(Collected data)

---

-- ==== Sys2Proof/Machine/Frame.lean ====
section
/-! DEFINITION. The Frame Codec: FRAME.ENC, FRAME.DEC, FRAME.EQ (40_frame_codec). -/

namespace Sys2Proof.Machine

/-- The identifier word that the encoder writes (rules R47, R69, R71). -/
def frameWord (f : CanFrame) : Word32 := f.identifier ||| flagWord f.wireFlags

/-- `frame_enc` for a payload of at most 8 bytes: the 16 bytes of the wire form (rules R46 to R50, R69). -/
def frameBytes (o : ByteOrder) (f : CanFrame) : Buffer :=
  let buf := Buffer.zeros Config.frameSize
  let buf := Buffer.memWrite o buf 0 4 (frameWord f).toNat
  let buf := Buffer.memWrite o buf 4 1 f.payloadLen.toNat
  Buffer.overwrite buf 8 f.payload

/-- `frame_dec` of a 16-byte buffer (rules R47, R63, R64, R72, R73). Data bytes at and above the length are zero (rule R19). -/
def frameFields (o : ByteOrder) (buf : Buffer) : CanFrame :=
  let word := BitVec.ofNat 32 (Buffer.memRead o buf 0 4)
  let n := Buffer.memRead o buf 4 1
  let m := min n Config.payloadMax
  { identifier := identifierOfWord word
    flags := flagsOfWord word
    payloadLen := BitVec.ofNat 8 m
    payloadData := Vector.ofFn fun i => if i.val < m then Buffer.byteAt buf (8 + i.val) else 0#8 }

/-- Structural equality (rule R75); a declared length above 8 compares the lengths and the eight bytes carried (log 13). -/
def frameEqual (a b : CanFrame) : Bool :=
  a.identifier == b.identifier && a.flags == b.flags && a.payloadLen == b.payloadLen && a.payload == b.payload

/-- FRAME.ENC under a configuration (rule R69). -/
def performFrameEnc (c : Config) (s : State) : Outcome :=
  let f := s.operands.frame
  if f.tooLong then raise .payloadTooLarge s
  else guardBuffer c Config.frameSize (succeed (.frameEnc (frameBytes c.byteOrder f) f.forced) s)

/-- FRAME.DEC under a configuration (rule R72). -/
def performFrameDec (c : Config) (s : State) : Outcome :=
  let buf := s.operands.buf
  guardBuffer c buf.length
    (if buf.length ≠ Config.frameSize then raise .lengthError s
     else succeed (.frameDec (frameFields c.byteOrder buf)) s)

/-- FRAME.ENC (rule R69). -/
def execFrameEnc (s : State) : Outcome := performFrameEnc Config.hardware s

/-- FRAME.DEC (rule R72). -/
def execFrameDec (s : State) : Outcome := performFrameDec Config.hardware s

/-- FRAME.EQ (rule R75). -/
def execFrameEq (s : State) : Outcome :=
  succeed (.frameEq (frameEqual s.operands.frameA s.operands.frameB)) s

end Sys2Proof.Machine
end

---

- **Prompt**
Send back an exact copy of only the lines from the line with "configuration (rule R69). -/" up to and including the line with "guardBuffer c buf.length" in the data above.

- **Result of the task**
/-- FRAME.ENC under a configuration (rule R69). -/
def performFrameEnc (c : Config) (s : State) : Outcome :=
  let f := s.operands.frame
  if f.tooLong then raise .payloadTooLarge s
  else guardBuffer c Config.frameSize (succeed (.frameEnc (frameBytes c.byteOrder f) f.forced) s)

/-- FRAME.DEC under a configuration (rule R72). -/
def performFrameDec (c : Config) (s : State) : Outcome :=
  let buf := s.operands.buf
  guardBuffer c buf.length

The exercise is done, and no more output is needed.